──────── Data records

@[simp] theorem State.setIspCtx_fields (s : State) (p c : Nat) (x : IspCtx) :
    (s.setIspCtx p c x).regs = s.regs ∧ (s.setIspCtx p c x).pairLatch = s.pairLatch ∧
    (s.setIspCtx p c x).pairPend = s.pairPend ∧ (s.setIspCtx p c x).raw = s.raw ∧ (s.setIspCtx p c x).free = s.free ∧
    (s.setIspCtx p c x).mem = s.mem ∧ (s.setIspCtx p c x).core = s.core ∧ (s.setIspCtx p c x).host = s.host ∧
    (s.setIspCtx p c x).pm = s.pm ∧ (s.setIspCtx p c x).fault = s.fault ∧ (s.setIspCtx p c x).flash = s.flash ∧
    (s.setIspCtx p c x).fuse = s.fuse ∧ (s.setIspCtx p c x).sec = s.sec ∧ (s.setIspCtx p c x).snap = s.snap ∧
    (s.setIspCtx p c x).encs = s.encs ∧ (s.setIspCtx p c x).queues = s.queues ∧
    (s.setIspCtx p c x).memory = s.memory ∧ (s.setIspCtx p c x).wt = s.wt ∧ (s.setIspCtx p c x).fio = s.fio ∧
    (s.setIspCtx p c x).time = s.time ∧ (s.setIspCtx p c x).cams = s.cams ∧ (s.setIspCtx p c x).ispOuts = s.ispOuts ∧
    (s.setIspCtx p c x).ispPipes = s.ispPipes ∧ (s.setIspCtx p c x).dec = s.dec ∧ (s.setIspCtx p c x).job = s.job ∧
    (s.setIspCtx p c x).lanes = s.lanes ∧ (s.setIspCtx p c x).macs = s.macs ∧ (s.setIspCtx p c x).fab = s.fab ∧
    (s.setIspCtx p c x).pending = s.pending :=
  ⟨rfl, rfl, rfl, rfl, rfl, rfl, rfl, rfl, rfl, rfl, rfl, rfl, rfl, rfl, rfl, rfl, rfl, rfl, rfl, rfl, rfl, rfl, rfl, rfl, rfl, rfl, rfl, rfl, rfl⟩

@[simp] theorem State.setIspPipe_fields (s : State) (p : Nat) (x : IspPipe) :
    (s.setIspPipe p x).regs = s.regs ∧ (s.setIspPipe p x).pairLatch = s.pairLatch ∧
    (s.setIspPipe p x).pairPend = s.pairPend ∧ (s.setIspPipe p x).raw = s.raw ∧ (s.setIspPipe p x).free = s.free ∧
    (s.setIspPipe p x).mem = s.mem ∧ (s.setIspPipe p x).core = s.core ∧ (s.setIspPipe p x).host = s.host ∧
    (s.setIspPipe p x).pm = s.pm ∧ (s.setIspPipe p x).fault = s.fault ∧ (s.setIspPipe p x).flash = s.flash ∧
    (s.setIspPipe p x).fuse = s.fuse ∧ (s.setIspPipe p x).sec = s.sec ∧ (s.setIspPipe p x).snap = s.snap ∧
    (s.setIspPipe p x).encs = s.encs ∧ (s.setIspPipe p x).queues = s.queues ∧ (s.setIspPipe p x).memory = s.memory ∧
    (s.setIspPipe p x).wt = s.wt ∧ (s.setIspPipe p x).fio = s.fio ∧ (s.setIspPipe p x).time = s.time ∧
    (s.setIspPipe p x).cams = s.cams ∧ (s.setIspPipe p x).ispOuts = s.ispOuts ∧
    (s.setIspPipe p x).ispCtxs = s.ispCtxs ∧ (s.setIspPipe p x).dec = s.dec ∧ (s.setIspPipe p x).job = s.job ∧
    (s.setIspPipe p x).lanes = s.lanes ∧ (s.setIspPipe p x).macs = s.macs ∧ (s.setIspPipe p x).fab = s.fab ∧
    (s.setIspPipe p x).pending = s.pending :=
  ⟨rfl, rfl, rfl, rfl, rfl, rfl, rfl, rfl, rfl, rfl, rfl, rfl, rfl, rfl, rfl, rfl, rfl, rfl, rfl, rfl, rfl, rfl, rfl, rfl, rfl, rfl, rfl, rfl, rfl⟩

@[simp] theorem State.setStream_fields (s : State) (n : Nat) (x : DecStream) :
    (s.setStream n x).regs = s.regs ∧ (s.setStream n x).pairLatch = s.pairLatch ∧
    (s.setStream n x).pairPend = s.pairPend ∧ (s.setStream n x).raw = s.raw ∧ (s.setStream n x).free = s.free ∧
    (s.setStream n x).mem = s.mem ∧ (s.setStream n x).core = s.core ∧ (s.setStream n x).host = s.host ∧
    (s.setStream n x).pm = s.pm ∧ (s.setStream n x).fault = s.fault ∧ (s.setStream n x).flash = s.flash ∧
    (s.setStream n x).fuse = s.fuse ∧ (s.setStream n x).sec = s.sec ∧ (s.setStream n x).snap = s.snap ∧
    (s.setStream n x).encs = s.encs ∧ (s.setStream n x).queues = s.queues ∧ (s.setStream n x).memory = s.memory ∧
    (s.setStream n x).wt = s.wt ∧ (s.setStream n x).fio = s.fio ∧ (s.setStream n x).time = s.time ∧
    (s.setStream n x).cams = s.cams ∧ (s.setStream n x).ispOuts = s.ispOuts ∧ (s.setStream n x).ispCtxs = s.ispCtxs ∧
    (s.setStream n x).ispPipes = s.ispPipes ∧ (s.setStream n x).job = s.job ∧ (s.setStream n x).lanes = s.lanes ∧
    (s.setStream n x).macs = s.macs ∧ (s.setStream n x).fab = s.fab ∧ (s.setStream n x).pending = s.pending :=
  ⟨rfl, rfl, rfl, rfl, rfl, rfl, rfl, rfl, rfl, rfl, rfl, rfl, rfl, rfl, rfl, rfl, rfl, rfl, rfl, rfl, rfl, rfl, rfl, rfl, rfl, rfl, rfl, rfl, rfl⟩

@[simp] theorem State.poke_fields (s : State) (pa : Nat) (b : Byte) :
    (s.poke pa b).regs = s.regs ∧ (s.poke pa b).pairLatch = s.pairLatch ∧ (s.poke pa b).pairPend = s.pairPend ∧
    (s.poke pa b).raw = s.raw ∧ (s.poke pa b).free = s.free ∧ (s.poke pa b).core = s.core ∧
    (s.poke pa b).host = s.host ∧ (s.poke pa b).pm = s.pm ∧ (s.poke pa b).fault = s.fault ∧
    (s.poke pa b).flash = s.flash ∧ (s.poke pa b).fuse = s.fuse ∧ (s.poke pa b).sec = s.sec ∧
    (s.poke pa b).snap = s.snap ∧ (s.poke pa b).encs = s.encs ∧ (s.poke pa b).queues = s.queues ∧
    (s.poke pa b).memory = s.memory ∧ (s.poke pa b).wt = s.wt ∧ (s.poke pa b).fio = s.fio ∧
    (s.poke pa b).time = s.time ∧ (s.poke pa b).cams = s.cams ∧ (s.poke pa b).ispOuts = s.ispOuts ∧
    (s.poke pa b).ispCtxs = s.ispCtxs ∧ (s.poke pa b).ispPipes = s.ispPipes ∧ (s.poke pa b).dec = s.dec ∧
    (s.poke pa b).job = s.job ∧ (s.poke pa b).lanes = s.lanes ∧ (s.poke pa b).macs = s.macs ∧
    (s.poke pa b).fab = s.fab ∧ (s.poke pa b).pending = s.pending :=
  ⟨rfl, rfl, rfl, rfl, rfl, rfl, rfl, rfl, rfl, rfl, rfl, rfl, rfl, rfl, rfl, rfl, rfl, rfl, rfl, rfl, rfl, rfl, rfl, rfl, rfl, rfl, rfl, rfl, rfl⟩

/-! ### Registers after an update of a unit -/

@[simp] theorem State.rd_setEnc (s : State) (n : Nat) (c : EncCh) (r' : RegRow) (i' j' k' : Nat) :
    (s.setEnc n c).rd r' i' j' k' = s.rd r' i' j' k' := rfl
@[simp] theorem State.rd_setQueue (s : State) (q : Nat) (x : Queue) (r' : RegRow) (i' j' k' : Nat) :
    (s.setQueue q x).rd r' i' j' k' = s.rd r' i' j' k' := rfl
@[simp] theorem State.rd_setDout (s : State) (n : Nat) (x : DoSt) (r' : RegRow) (i' j' k' : Nat) :
    (s.setDout n x).rd r' i' j' k' = s.rd r' i' j' k' := rfl
@[simp] theorem State.rd_setDin (s : State) (n : Nat) (x : DiSt) (r' : RegRow) (i' j' k' : Nat) :
    (s.setDin n x).rd r' i' j' k' = s.rd r' i' j' k' := rfl
@[simp] theorem State.rd_setDet (s : State) (l : Nat) (d : Detector) (r' : RegRow) (i' j' k' : Nat) :
    (s.setDet l d).rd r' i' j' k' = s.rd r' i' j' k' := rfl
@[simp] theorem State.rd_setComet (s : State) (i : Nat) (c : Comet) (r' : RegRow) (i' j' k' : Nat) :
    (s.setComet i c).rd r' i' j' k' = s.rd r' i' j' k' := rfl
@[simp] theorem State.rd_setGroup (s : State) (g : Nat) (x : Group) (r' : RegRow) (i' j' k' : Nat) :
    (s.setGroup g x).rd r' i' j' k' = s.rd r' i' j' k' := rfl
@[simp] theorem State.rd_setCam (s : State) (n : Nat) (c : CamPort) (r' : RegRow) (i' j' k' : Nat) :
    (s.setCam n c).rd r' i' j' k' = s.rd r' i' j' k' := rfl
@[simp] theorem State.rd_setMac (s : State) (m : Nat) (x : MacSt) (r' : RegRow) (i' j' k' : Nat) :
    (s.setMac m x).rd r' i' j' k' = s.rd r' i' j' k' := rfl
@[simp] theorem State.rd_macSend (s : State) (m : Nat) (f : TxFrame) (r' : RegRow) (i' j' k' : Nat) :
    (s.macSend m f).rd r' i' j' k' = s.rd r' i' j' k' := rfl
@[simp] theorem State.rd_setLane (s : State) (l : Nat) (x : LaneSt) (r' : RegRow) (i' j' k' : Nat) :
    (s.setLane l x).rd r' i' j' k' = s.rd r' i' j' k' := rfl
@[simp] theorem State.rd_setLink (s : State) (j : Nat) (x : LinkSt) (r' : RegRow) (i' j' k' : Nat) :
    (s.setLink j x).rd r' i' j' k' = s.rd r' i' j' k' := rfl
@[simp] theorem State.rd_setJob (s : State) (h : Nat) (j : Job) (r' : RegRow) (i' j' k' : Nat) :
    (s.setJob h j).rd r' i' j' k' = s.rd r' i' j' k' := rfl
@[simp] theorem State.rd_setCtx (s : State) (h u : Nat) (c : Ctx) (r' : RegRow) (i' j' k' : Nat) :
    (s.setCtx h u c).rd r' i' j' k' = s.rd r' i' j' k' := rfl
@[simp] theorem State.rd_setEngine (s : State) (e : Nat) (x : Engine) (r' : RegRow) (i' j' k' : Nat) :
    (s.setEngine e x).rd r' i' j' k' = s.rd r' i' j' k' := rfl
@[simp] theorem State.rd_setIspOut (s : State) (p o : Nat) (x : IspOut) (r' : RegRow) (i' j' k' : Nat) :
    (s.setIspOut p o x).rd r' i' j' k' = s.rd r' i' j' k' := rfl
@[simp] theorem State.rd_setIspCtx (s : State) (p c : Nat) (x : IspCtx) (r' : RegRow) (i' j' k' : Nat) :
    (s.setIspCtx p c x).rd r' i' j' k' = s.rd r' i' j' k' := rfl
@[simp] theorem State.rd_setIspPipe (s : State) (p : Nat) (x : IspPipe) (r' : RegRow) (i' j' k' : Nat) :
    (s.setIspPipe p x).rd r' i' j' k' = s.rd r' i' j' k' := rfl
@[simp] theorem State.rd_setStream (s : State) (n : Nat) (x : DecStream) (r' : RegRow) (i' j' k' : Nat) :
    (s.setStream n x).rd r' i' j' k' = s.rd r' i' j' k' := rfl
@[simp] theorem State.rd_poke (s : State) (pa : Nat) (b : Byte) (r' : RegRow) (i' j' k' : Nat) :
    (s.poke pa b).rd r' i' j' k' = s.rd r' i' j' k' := rfl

────────────────

What is needed is an exact copy of the lines from the one holding "(s.setJob h j).rd" through the final line of the material.

_Answer space_
    (s.setJob h j).rd r' i' j' k' = s.rd r' i' j' k' := rfl
@[simp] theorem State.rd_setCtx (s : State) (h u : Nat) (c : Ctx) (r' : RegRow) (i' j' k' : Nat) :
    (s.setCtx h u c).rd r' i' j' k' = s.rd r' i' j' k' := rfl
@[simp] theorem State.rd_setEngine (s : State) (e : Nat) (x : Engine) (r' : RegRow) (i' j' k' : Nat) :
    (s.setEngine e x).rd r' i' j' k' = s.rd r' i' j' k' := rfl
@[simp] theorem State.rd_setIspOut (s : State) (p o : Nat) (x : IspOut) (r' : RegRow) (i' j' k' : Nat) :
    (s.setIspOut p o x).rd r' i' j' k' = s.rd r' i' j' k' := rfl
@[simp] theorem State.rd_setIspCtx (s : State) (p c : Nat) (x : IspCtx) (r' : RegRow) (i' j' k' : Nat) :
    (s.setIspCtx p c x).rd r' i' j' k' = s.rd r' i' j' k' := rfl
@[simp] theorem State.rd_setIspPipe (s : State) (p : Nat) (x : IspPipe) (r' : RegRow) (i' j' k' : Nat) :
    (s.setIspPipe p x).rd r' i' j' k' = s.rd r' i' j' k' := rfl
@[simp] theorem State.rd_setStream (s : State) (n : Nat) (x : DecStream) (r' : RegRow) (i' j' k' : Nat) :
    (s.setStream n x).rd r' i' j' k' = s.rd r' i' j' k' := rfl
@[simp] theorem State.rd_poke (s : State) (pa : Nat) (b : Byte) (r' : RegRow) (i' j' k' : Nat) :
    (s.poke pa b).rd r' i' j' k' = s.rd r' i' j' k' := rfl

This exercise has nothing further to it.